The aortic valve opens to allow blood to pass from the left ventricle to the aorta, the massive blood vessel that directs oxygenated blood from the heart to the rest of the body. Disorders of this valve include:
Congenital aortic stenosis – When a child is born with congenital aortic stenosis, the problem is usually a bicuspid aortic valve, meaning the valve has two flaps instead of the usual three. In about 10% of affected newborns, the aortic valve is so narrow that the child develops severe cardiac symptoms within in the first year of life. In the remaining 90%, congenital aortic stenosis is discovered when a heart murmur is found during a physical examination or a person develops symptoms later in life.
Acquired aortic stenosis – In adulthood, aortic stenosis typically is caused by rheumatic fever or idiopathic calcific aortic stenosis. Some recent research suggests that the same processes that cause atherosclerosis in the arteries of the heart may contribute to the development of aortic stenosis.

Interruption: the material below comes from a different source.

-- ==== Sys2Proof/Machine/Dispatch.lean ====
section
/-! DEFINITION. One arm per instruction, each a direct call of its meaning. -/

namespace Sys2Proof.Machine

open Sys2Proof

Aortic regurgitation – In aortic regurgitation, the aortic valve does not close properly, allowing blood to flow backward into the left ventricle. This decreases the forward flow of oxygenated blood through the aorta, while the backflow into the ventricle eventually dilates (stretches) the ventricle out of shape. In the past, adults with aortic regurgitation often had rheumatic fever in childhood. Today, other causes are more common, such as congenital heart disease, infection called endocarditis and connective tissue disorders.
Aortic valve problems in adults are more common in men than women.
The mitral valve opens to allow blood to pass from the left atrium to the left ventricle. Disorders of this valve include:
Mitral stenosis – Congenital mitral stenosis is rare. The typical adult patient is a woman whose mitral valve was damaged by rheumatic fever.
Mitral valve prolapse – In this condition, the leaflets of the mitral valve fail to close properly. It is a common condition, particularly among women between the ages of 14 and 30. The underlying cause is unknown, and the majority of patients never have symptoms. In most women with this condition, mitral valve prolapse has no significance. However, in men, the prolapse is more often related to abnormalities of the valve leaflets that tend to get worse over time. This can lead to severe mitral regurgitation.
Mitral regurgitation – In the past, rheumatic fever was the most often cause of mitral regurgitation. Today, mitral valve prolapse in men, endocarditis, ischemic heart disease and dilated cardiomyopathy are the most common causes.
The pulmonary valve, or pulmonic valve, is located between the right ventricle and the pulmonary artery. It allows oxygen-poor blood to flow from the right side of the heart to the lungs for oxygenation. Disorders of this valve include:
Congenital pulmonic stenosis – In the relatively few newborns with severe congenital pulmonic stenosis, the child develops heart failure or cyanosis (a bluish color to the lips, fingernails and skin) within the first month of life. In most cases, the valve is deformed, with two or three leaflets partially fused.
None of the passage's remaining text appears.